Today, marks the 100th anniversary of the beginning of service on what would become known as the Flushing Line, the No. 7 line between the Queensboro Plaza and 103rd Street-Corona Plaza Stations.
When the line first opened it ran through primarily undeveloped land and farmland. William Jay Gaynor, the Mayor of New York City from 1909 to 1913, referred to this line as a “Cornfield” line. In fact, it was. What would become Roosevelt Avenue in Jackson Heights between 82nd Street and Junction Boulevard was literally a trail through a cornfield.
But the whole point in building the No. 7 Line and other lines like it was to extend residential and commercial development beyond densely populated and developed downtown areas in each borough. And it worked.

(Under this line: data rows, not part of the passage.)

-- ==== Sys2Proof/Machine/Ageing.lean ====
section
/-! DEFINITION. The ageing tick, the day boundary and the test limit (R16 to R19, R44). -/

namespace Sys2Proof.Machine

/-- The tick's work on string `k`: temperature and factor, the day boundary where `day`, the recompute
(R16 to R20). -/
def State.tickString (day : Bool) (s : State) (k : Nat) : State :=
  let s1 := s.onString k StringRec.tick
  (if day then s1.onString k StringRec.dayEnd else s1).recompute k

/-- One whole ageing tick: every configured string in turn, the tick count, the next tick (R16). -/
def State.wholeTick (s : State) : State :=
  let day := s.ticks.count == 1439
  let s1 := (List.range s.strings.length).foldl (State.tickString day) s
  s1.withTicks ⟨if day then 0 else s.ticks.count + 1, s.ticks.nextAt.map (fun t => t + 60000)⟩

/-- AGEING_TICK (R16). -/
def execAgeingTick (s : State) : Host.Outcome State Fault Refusal :=
  s.event (s.joined && s.isDue s.ticks.nextAt) State.wholeTick

/-- DAY_BOUNDARY: the 1440th tick of the day, which is a whole tick with the day boundary in it (R16,
R19; log 9). -/
def execDayBoundary (s : State) : Host.Outcome State Fault Refusal :=
  s.event (s.joined && s.isDue s.ticks.nextAt && s.ticks.count == 1439) State.wholeTick

/-- TEST_LIMIT_EXPIRY (R44). -/
def execTestLimitExpiry (s : State) : Host.Outcome State Fault Refusal :=
  s.event (s.job.state == .running && s.isDue s.job.limitAt) (fun s => s.endTest .inconclusive)

end Sys2Proof.Machine
end

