-- ==== Sys2Proof/Machine/SeqOps.lean ====
section
/-! DEFINITION. What the sequencer does at readiness, at a start of a return, and at a forced withdrawal
(R103, R108, R110, R111, R118). -/

namespace Sys2Proof.Machine

/-- The readiness test of SYNC_WAIT (R103): once ready, the BYPASS claim goes to the claim unit. -/
def State.testReady (s : State) : State :=
  if s.seq.state = .syncWait ∧ s.readyForBypass = true then
    let s1 := s.onSeq (fun q => { q with syncAt := none })
    let a := s1.requestClaim .sequencer .bypass .cabinet (s.seq.planned.getD 0)
    match a.1 with
    | .busy => a.2.goOnline.transferResult 0 resultBusy 0 0
    | .refused r => a.2.goOnline.transferResult 0 ClaimOutcome.refused.code 0 r.code
    | .sent _ => (a.2.goto .claiming).onSeq (fun q => { q with pending := true })
  else s

/-- BYP_OK re-formed, and readiness tested on it (R99, R103). -/
def State.formBypOk (s : State) : State :=
  (s.onSeq (fun q => { q with bypOk := s.bypOkNow })).testReady

/-- Enter SYNC_WAIT with the planned minutes stored and the sync timer running (R102). -/
def State.enterSyncWait (s : State) (planned : Nat) : State :=
  (s.goto .syncWait).onSeq (fun q => { q with
    planned := some planned, syncAt := some (s.now + s.cfg.syncTimeout * 1000) })

/-- Start a return to inverter: the present state is stored in `prior`, XFER_INV_REQ is asserted and
the transfer timer starts (R108, R113). -/
def State.startReturn (s : State) (mode : XferMode) : State :=
  ((s.goto .transferIn).onSeq (fun q => { q with prior := some s.seq.state })).startXfer .into mode

/-- Steps 1 to 3 of R110: the forced withdrawal recorded and announced, a test ended or given up, the
sequencer's own request superseded. -/
def State.forcedSteps (s : State) : State :=
  let s1 := s.recordForced.abortTest .bypass
  match s.seq.state with
  | .syncWait =>
    (s1.onSeq (fun q => { q with syncAt := none })).transferResult 0 resultSuperseded 0 0
  | .claiming => (s1.onSeq (fun q => { q with superseded := true })).giveUp .sequencer
  | .online => s1
  | .transferOut => s1
  | .onBypass => s1
  | .forced => s1
  | .latched => s1
  | .maint => s1
  | .transferIn => s1

/-- A forced transfer: a rise of SS_FB in ONLINE, SYNC_WAIT or CLAIMING (R110, R111). -/
def State.forcedTransfer (s : State) : State :=
  let h := historyWith s.now s.seq.history
  let s1 := s.forcedSteps.onSeq (fun q => { q with history := h, planned := none })
  if h.length = 4 then
    (s1.notify .bypassLatched s1.cabinetId h.length s.seq.state.code
      ForcedCause.unrequested.code).enterStatic .latched
  else
    (s1.notify .forcedBypass s1.cabinetId h.length s.seq.state.code
      ForcedCause.unrequested.code).enterStatic .forced

/-- The maintenance bypass closes while the segment is on inverter (R118). `planned_min` becomes
absent as in R110 (log 38). -/
def State.forcedMaint (s : State) : State :=
  let s1 := s.forcedSteps.onSeq (fun q => { q with planned := none })
  (s1.notify .forcedBypass s1.cabinetId s.seq.history.length s.seq.state.code
    ForcedCause.maintClosed.code).enterMaint .forced true

end Sys2Proof.Machine
end

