-- ==== Sys2Proof/Machine/CommandOps.lean ====
section
/-! DEFINITION. How a command is taken from the slot, its refusals, and the layouts of the reply results
(R181 to R183, R196, R197; log 15). -/

namespace Sys2Proof.Machine

/-- The row `row` takes the pending record, if it is the row that takes it (R181; log 5). -/
def State.command (s : State) (row : Instr) (body : List Byte → State → State) :
    Host.Outcome State Fault Refusal :=
  match s.host.slot with
  | .pending r _ => s.event (takenRow r == row) (body r)
  | .empty => .next s
  | .replied _ => .next s

/-- NOT_JOINED with the start-up state (R182, R183). -/
def State.notJoined (s : State) : State := s.answer .notJoined (le8 s.startup.state.code)

/-- A command taken in JOINED only (R182). -/
def State.whenJoined (s : State) (body : State → State) : State :=
  if s.joined then body s else s.notJoined

/-- BAD_ARG with the position of the first argument out of range, from 1 (R183; log 15). -/
def State.badArg (s : State) (position : Nat) : State := s.answer .badArg (le8 position)

/-- Result COMMAND of BAD_ARG (R182, R196). -/
def resultCommand : Nat := 1

/-- BAD_STATE with the condition that failed, 0 where the rule names none (R183, R202). -/
def State.badState (s : State) (condition : Nat) : State := s.answer .badState (le8 condition)

/-- STALE with the stage (R183). -/
def State.staleReply (s : State) : State := s.answer .stale (le8 s.dog.stage.code)

/-- REFUSED with the reason's code (R183). -/
def State.refusedReply (s : State) (reason : Nat) : State := s.answer .refused (le8 reason)

/-- BUSY (R183). -/
def State.busyReply (s : State) : State := s.answer .busy []

/-! ### Names of the conditions of BAD_STATE (R202) -/

/-- SEQUENCER -/
def condSequencer : Nat := 1
/-- TEST_EXISTS -/
def condTestExists : Nat := 2
/-- STRING_STATE -/
def condStringState : Nat := 3
/-- STRING_END -/
def condStringEnd : Nat := 4
/-- STRING_UNMEASURED -/
def condStringUnmeasured : Nat := 5
/-- SOC_LOW -/
def condSocLow : Nat := 6
/-- VISIT -/
def condVisit : Nat := 7
/-- TEST -/
def condTest : Nat := 8
/-- KEY -/
def condKey : Nat := 9
/-- STRING_TEST -/
def condStringTest : Nat := 10
/-- SCOPE -/
def condScope : Nat := 11
/-- STRING_ISOLATED -/
def condStringIsolated : Nat := 12
/-- MAINT -/
def condMaint : Nat := 13
/-- JOINED -/
def condJoined : Nat := 14

/-- Reason INV_FAULT (R202). -/
def codeInvFault : Nat := 10
/-- Reason NO_SYNC (R202). -/
def codeNoSync : Nat := 11

/-! ### Results of the reading commands (log 15) -/

/-- A `last_test` record (R30, R36). -/
def LastTest.bytes (t : LastTest) : List Byte :=
  le32 t.startMs ++ le16 t.socStart ++ le16 t.target ++ le16 t.limitMin ++ le32 t.delivered
  ++ leOpt 1 (fun v => le8 (Verdict.code v)) t.verdict ++ leOpt 4 le32 t.endMs ++ leOpt 2 le16 t.kappa

/-- The result of READ_STRING (R30). -/
def StringRec.bytes (r : StringRec) : List Byte :=
  le8 r.state.report.code ++ le8 r.cls.code ++ le8 r.report.flagCode
  ++ le32 r.q ++ le32 r.qFull ++ le16 r.soc ++ le16 r.u ++ le16 r.rho
  ++ le16 r.soh ++ le16 r.eUsable ++ le16 r.eAvail ++ le16 r.daysLeft
  ++ le32 r.aCal ++ le32 r.tDah ++ le16 r.deepCount ++ le16 r.dischEvents ++ le32 r.dischSeconds
  ++ le16 r.fDay ++ leList le32 r.resList ++ leOpt 4 le32 r.rRef ++ leOpt 2 le16 r.testCap
  ++ leOpt 24 LastTest.bytes r.lastTest ++ le16 r.captureRejects ++ leMark r.loaded

/-- The five totals (R65). -/
def Totals.bytes (t : Totals) : List Byte := le32 t.c ++ le32 t.l ++ le32 t.d ++ le32 t.x ++ le32 t.e

/-- The result of READ_FLOOR (R69); the three test results are 1 for pass and 0 for fail (DESIGN CHOICE,
log 42). -/
def State.floorBytes (s : State) : List Byte :=
  let f := s.view.figures
  le8 s.view.margin.code ++ f.totals.bytes ++ leInt16 f.headroom ++ le16 f.runtime ++ le16 f.exposedBp
  ++ leMark f.capacityOk ++ leMark f.energyOk ++ leMark f.exposureOk
  ++ le8 s.cfg.reservePct ++ le8 s.cfg.autonomyMin ++ le8 s.cfg.exposurePct
  ++ le8 (s.peersIn .present).length ++ le8 (s.peersIn .stale).length ++ le8 (s.peersIn .lost).length
  ++ le8 s.claims.list.length ++ leMark s.claims.incomplete ++ leMark s.view.duplicate

/-- A view entry as READ_VIEW reports it (R52, R70), its string reports in the four packed bytes that R198
gives a report in a STATUS core (DESIGN CHOICE, log 43). -/
def PeerEntry.bytes (e : PeerEntry) : List Byte :=
  le8 e.state.code ++ le8 e.lastSeq ++ leMark e.seqOpen ++ le16 e.age ++ e.core.bytes
  ++ leOpt 1 le8 e.claimInFlight ++ le8 (visitScopeCode e.visitScope) ++ le8 e.overdue.code

/-- The result of READ_VIEW for station `n` (R70). -/
def State.viewBytes (s : State) (n : Nat) : List Byte :=
  let t := s.contribution [] n
  (s.entry n).bytes ++ le16 t.d ++ le16 t.l ++ le16 t.x ++ le16 t.c ++ le32 t.e
  ++ leMark (s.covered [] n)

/-- An entry goes before another in the order of READ_WITHDRAWALS (R97). -/
def Withdrawal.before (a b : Withdrawal) : Bool :=
  Nat.blt a.owner b.owner || (a.owner == b.owner && Nat.ble a.claimId b.claimId)

/-- Insert an entry into a list in that order. -/
def insertEntry (x : Withdrawal) : List Withdrawal → List Withdrawal
  | [] => [x]
  | y :: l => if x.before y then x :: y :: l else y :: insertEntry x l

/-- The list in ascending order of owner and then claim id (R97). -/
def sortEntries : List Withdrawal → List Withdrawal
  | [] => []
  | x :: l => insertEntry x (sortEntries l)

/-- A withdrawal entry with every field of R71. -/
def Withdrawal.bytes (w : Withdrawal) : List Byte :=
  le8 w.owner ++ le8 w.claimId ++ le8 (kindScopeCode w.kind w.scope) ++ le8 (if w.active then 2 else 1)
  ++ leMark w.forced ++ leMark w.unsanctioned ++ leOpt 2 le16 w.planned ++ le32 w.enteredMs
  ++ leMark w.overdue

/-- The claim slot as READ_WITHDRAWALS reports it (R97). In FREE the four bytes of kind and scope, claim id,
retries and mark stand as zeros, with no presence byte (DESIGN CHOICE, log 44). -/
def Slot.bytes : Slot → List Byte
  | .free => le8 1 ++ [0#8, 0#8, 0#8, 0#8]
  | .inFlight q id _ _ =>
    le8 2 ++ le8 (kindScopeCode q.kind q.scope) ++ le8 id ++ le8 q.retries ++ leMark q.givenUp
  | .retryWait q _ =>
    le8 3 ++ le8 (kindScopeCode q.kind q.scope) ++ le8 0 ++ le8 q.retries ++ leMark q.givenUp

/-- The result of READ_WITHDRAWALS for position `i` (R97). -/
def State.withdrawalBytes (s : State) (i : Nat) : List Byte :=
  le8 s.claims.list.length ++ le8 s.ownWithdrawals.length ++ leMark s.claims.incomplete
  ++ le16 s.claims.lost ++ s.claims.slot.bytes
  ++ leOpt 14 Withdrawal.bytes (sortEntries s.claims.list)[i]?

/-- An action of a visit (R123, R142). -/
def VisitAction.bytes (a : VisitAction) : List Byte :=
  le8 a.kind.code ++ leOpt 1 le8 a.string ++ le32 a.ms ++ le16 a.value

/-- The fields of R122 up to `opened_ms`. -/
def Visit.headBytes (v : Visit) : List Byte :=
  le16 v.visitId ++ le32 v.tech ++ le8 v.scope.code ++ le16 v.planned ++ le32 v.openedMs

/-- State of a visit: ADMITTING 1, OPEN 2 (R122, R196). -/
def Visit.stateCode (v : Visit) : Nat := if v.admitting then 1 else 2

/-- The current visit with its elapsed minutes (R142). -/
def State.currentBytes (s : State) (v : Visit) : List Byte :=
  v.headBytes ++ le8 v.stateCode ++ leMark v.givenUp ++ le8 v.overdue.code
  ++ leList VisitAction.bytes v.actions ++ leMark v.actionsLost ++ leMark v.keyOut
  ++ le32 (s.visitMinutes v)

/-- A record of the history: every field but `given_up` and `key_out`, then the three of R124. -/
def ClosedVisit.bytes (c : ClosedVisit) : List Byte :=
  c.visit.headBytes ++ le8 c.visit.stateCode ++ le8 c.visit.overdue.code
  ++ leList VisitAction.bytes c.visit.actions ++ leMark c.visit.actionsLost ++ le32 c.closedMs
  ++ le8 (if c.admission.isSome then 2 else 1)
  ++ leOpt 2 (fun a => le8 (ClaimOutcome.code a.1) ++ leMark a.2) c.admission

/-- The head of every READ_VISIT result (R142). -/
def State.visitHead (s : State) : List Byte := le8 s.visit.history.length ++ le16 s.visit.counter

/-- The counts of one port (R163, R186). -/
def PortState.bytes (p : PortState) : List Byte :=
  le8 (upCode p.up) ++ le16 p.symErr ++ le16 p.frmErr ++ le8 p.lost ++ le16 p.circ ++ le16 p.overruns

/-- A frequency with its validity; the value of an invalid one is left open (R186; log 18). -/
def freqBytes (n : Nat) : Option Nat → List Byte
  | some f => le16 f ++ leMark true
  | none => le16 (Config.invalidFrequency n).toNat ++ leMark false

/-- The result of READ_COUNTERS (R186). Outside CONFIG_FAULT the places of the reason and the field index
are kept, each a zero byte (DESIGN CHOICE, log 50). Of the two lines the inverter's stands first, and a
validity behind its own frequency (DESIGN CHOICE, log 53). -/
def State.counterBytes (s : State) : List Byte :=
  le8 s.startup.state.code
  ++ le8 (match s.startup.reason with
      | some r => r.code
      | none => 0)
  ++ le8 s.startup.fieldIndex
  ++ s.loop.a.bytes ++ s.loop.b.bytes ++ le16 s.loop.ownDrops
  ++ le16 s.intake.skipped ++ le16 s.intake.repeated ++ le16 s.intake.short ++ le8 s.dog.stage.code
  ++ le16 s.host.rejected ++ le16 s.host.bad ++ le8 s.host.notices.length
  ++ freqBytes (2 * s.freeCount) s.phase.inv.freq ++ freqBytes (2 * s.freeCount + 1) s.phase.byp.freq
  ++ leOpt 2 le16 s.phase.inv.period ++ leOpt 2 le16 s.phase.byp.period
  ++ leInt16 s.phase.angle ++ le8 s.phase.lock
  ++ le8 s.seq.state.code ++ leOpt 1 (fun x => le8 (SeqState.code x)) s.seq.prior
  ++ leMark s.seq.pending ++ leList le32 s.seq.history

/-- A port with its counts at 0 (R163, R186). -/
def PortState.clearCounts (p : PortState) : PortState :=
  { p with symErr := 0, frmErr := 0, lost := 0, circ := 0, overruns := 0 }

/-- The clearable counts returned to 0 (R186). -/
def State.clearCounts (s : State) : State :=
  ((s.onLoop (fun l => { l with a := l.a.clearCounts, b := l.b.clearCounts, ownDrops := 0 })).onIntake
    (fun i => { i with skipped := 0, repeated := 0, short := 0 })).onHost
    (fun h => { h with rejected := 0, bad := 0 })

end Sys2Proof.Machine
end

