-- ==== Sys2Proof/Machine/LoopPorts.lean ====
section
/-! DEFINITION. Symbols, link state, transmission and tags of the loop ports (R143 to R148, R157 to
R160). -/

namespace Sys2Proof.Machine

/-! ### Link state (R145 to R147) -/

/-- Cause of a link going DOWN (R146). -/
inductive DownCause where
  | brk
  | farEnd
  deriving DecidableEq, Repr

/-- Code of a cause of LINK_DOWN (R146, R196). -/
def DownCause.code : DownCause → Nat
  | .brk => 1
  | .farEnd => 2

/-- A port as it goes DOWN: counted, counts from 0, what it carries discarded (R146, R147). -/
def PortState.goDown (p : PortState) : PortState :=
  { p with up := false, lost := satAdd 8 p.lost 1, hearing := 0, run := 0, rx := none, fwd := [],
           tx := none }

/-- The tag of the own frame that port `p` cuts off where it goes DOWN now: a frame in transmission whose
last symbol has not begun, since the symbol in progress is still sent (R147; log 11). -/
def State.sendingTag (s : State) (p : Port) : Option Nat :=
  match (s.port p).tx with
  | some t => if s.begun t (t.bytes.length - 1) then none else t.ownTag
  | none => none

/-- Remove an entry from the in-flight list; its tag is released (R157). -/
def State.endFlight (s : State) (tag : Nat) : State :=
  s.onLoop (fun l => { l with inFlight := l.inFlight.filter (fun f => f.tag != tag) })

/-- Port `p` goes DOWN (R146, R147). -/
def State.linkDown (s : State) (p : Port) (c : DownCause) : State :=
  let s1 := match s.sendingTag p with
    | some t => s.endFlight t
    | none => s
  let s2 := s1.onPort p PortState.goDown
  s2.notify .linkDown (portCode p) c.code (s2.port p).lost (upCode (s2.port (otherPort p)).up)

/-- Port `p` goes UP (R145). -/
def State.linkUp (s : State) (p : Port) : State :=
  let s1 := s.onPort p (fun x => { x with up := true })
  s1.notify .linkUp (portCode p) (upCode (s1.port (otherPort p)).up) (s1.port p).symErr 0

/-! ### Symbols (R143 to R145, R148) -/

/-- The count of ones over data, mark and parity is odd and the stop bit is high (R143, R144). -/
def symbolOk (y : Symbol) : Bool :=
  y.stop && (List.range 8).foldl (fun a i => a ^^ y.data.getLsbD i) (y.mark ^^ y.parity)

/-- A symbol error: counted, the frame being assembled discarded, the counts of a DOWN port restarted
(R144, R145). -/
def PortState.symbolError (p : PortState) : PortState :=
  { p with symErr := satAdd 16 p.symErr 1, rx := none
           hearing := if p.up then p.hearing else 0, run := if p.up then p.run else 0 }

/-- A marked symbol ends a frame that is not complete, which is counted (R148). -/
def PortState.endFrame (p : PortState) : PortState :=
  if p.rx.isSome then { p with rx := none, frmErr := satAdd 16 p.frmErr 1 } else p

/-- The counts of a DOWN port after a valid idle symbol (R145). -/
def PortState.hearIdle (p : PortState) : PortState :=
  if p.up then p else { p with hearing := min 8 (p.hearing + 1), run := min 8 (p.run + 1) }

/-- The counts of a DOWN port after a valid no-hear symbol (R145). -/
def PortState.hearNoHear (p : PortState) : PortState :=
  if p.up then p else { p with hearing := min 8 (p.hearing + 1), run := 0 }

/-- The run count of a DOWN port after a valid data symbol (R145). -/
def PortState.breakRun (p : PortState) : PortState := if p.up then p else { p with run := 0 }

/-- A data symbol that continues a frame: complete at 11 + length bytes, and then waiting to be handled, or
discarded with no count where the port is DOWN (R148). -/
def PortState.takeByte (b : Byte) (p : PortState) : PortState :=
  match p.rx with
  | none => p
  | some l =>
    let l1 := l ++ [b]
    if 11 ≤ l1.length ∧ l1.length = 11 + frLength l1 then
      { p with rx := none, completed := if p.up then p.completed ++ [l1] else p.completed }
    else { p with rx := some l1 }

/-- A valid symbol reaches port `p` (R143 to R148). -/
def State.takeSymbol (s : State) (p : Port) (y : Symbol) : State :=
  if y.mark then
    if y.data = idleData then
      let s1 := s.onPort p (fun x => x.endFrame.hearIdle)
      if !(s1.port p).up && (s1.port p).run == 8 then s1.linkUp p else s1
    else if y.data = noHearData then
      let s1 := s.onPort p (fun x => x.endFrame.hearNoHear)
      if (s1.port p).up then s1.linkDown p .farEnd else s1
    else s.onPort p (fun x => { x.endFrame.breakRun with rx := some [y.data] })
  else s.onPort p (fun x => x.breakRun.takeByte y.data)

/-- SYMBOL_RECEIVED (R143 to R148). -/
def execSymbolReceived (port : Port) (symbol : Symbol) (s : State) : Host.Outcome State Fault Refusal :=
  s.event true (fun s =>
    if symbolOk symbol then s.takeSymbol port symbol else s.onPort port PortState.symbolError)

/-- A break at a DOWN port: its counts restart, and a frame being assembled is discarded (R146,
R148). -/
def PortState.breakDown (p : PortState) : PortState := { p with hearing := 0, run := 0, rx := none }

/-- LINE_BREAK (R144, R146). -/
def execLineBreak (port : Port) (s : State) : Host.Outcome State Fault Refusal :=
  s.event true (fun s =>
    if (s.port port).up then s.linkDown port .brk else s.onPort port PortState.breakDown)

/-! ### Transmission and tags (R157, R158, R160) -/

/-- An own frame may start on port `p`: the forward buffer is empty, `p` is the own port, and the
in-flight list has room (R160). -/
def State.ownMayStart (s : State) (p : Port) : Bool :=
  (s.port p).fwd.isEmpty && s.ownPort == some p && Nat.blt s.loop.inFlight.length 32
  && !s.loop.queue.isEmpty

/-- The arbiter of port `p` has a frame to start (R160). -/
def State.mayTransmit (s : State) (p : Port) : Bool :=
  (s.port p).up && !s.busy p && (!(s.port p).fwd.isEmpty || s.ownMayStart p)

/-- Start the oldest forwarded frame `b` of port `p` (R160). -/
def State.startForward (s : State) (p : Port) (b : List Byte) : State :=
  s.onPort p (fun x => { x with fwd := x.fwd.drop 1, tx := some ⟨b, none, s.us + frameTime b⟩ })

/-- Start the oldest own frame `f` on port `p`; it becomes a frame in flight (R157, R160). -/
def State.startOwn (s : State) (p : Port) (f : OwnFrame) : State :=
  (s.onPort p (fun x => { x with tx := some ⟨f.bytes, some f.tag, s.us + frameTime f.bytes⟩ })).onLoop
    (fun l => { l with
      queue := l.queue.drop 1
      inFlight := l.inFlight ++ [⟨f.tag, f.kind, f.claimId, s.now⟩] })

/-- The choice of port `p`'s arbiter (R160). -/
def State.transmit (s : State) (p : Port) : State :=
  match (s.port p).fwd with
  | b :: _ => s.startForward p b
  | [] =>
    match s.loop.queue with
    | f :: _ => s.startOwn p f
    | [] => s

/-- TRANSMIT_NEXT_FRAME (R160). -/
def execTransmitNextFrame (port : Port) (s : State) : Host.Outcome State Fault Refusal :=
  s.event (s.mayTransmit port) (fun s => s.transmit port)

/-- The in-flight entry of `tag` is 100 ms old (R157). -/
def State.flightDue (s : State) (tag : Nat) : Bool :=
  s.loop.inFlight.any (fun f => f.tag == tag && Nat.ble (f.sentMs + 100) s.now)

/-- IN_FLIGHT_TAG_EXPIRY (R157). -/
def execInFlightTagExpiry (tag : Nat) (s : State) : Host.Outcome State Fault Refusal :=
  s.event (s.flightDue tag) (fun s => s.endFlight tag)

end Sys2Proof.Machine
end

The development of the entire north shore of the Borough of Queens can be largely credited to the opening of the stations of this line to 103rd Street in 1917 and its further extension to Main Street in Flushing in 1928. Connections to bus lines from No. 7 line stations extend its reach all through Central, Northeast and Eastern Queens, as well as to parts of Brooklyn, the Bronx and Nassau County.
The use of the No. 7 Line for community development was further emphasized two years ago by its extension in 2015 to the 34th Street-Hudson Yards Station in Manhattan, contributing to the development of that rapidly growing area.
For all that it has accomplished, this line could have had an even greater impact. As I wrote in The Routes Not Taken, plans to extend the Flushing Line to Bayside, Little Neck and Whitestone were stopped due to political and financial considerations. These issues also slowed its extension to Flushing. Despite that, even the greatest proponents of building the Flushing Line in the early parts of the 20th Century could not have foreseen the impact that its opening would have on the communities of Queens.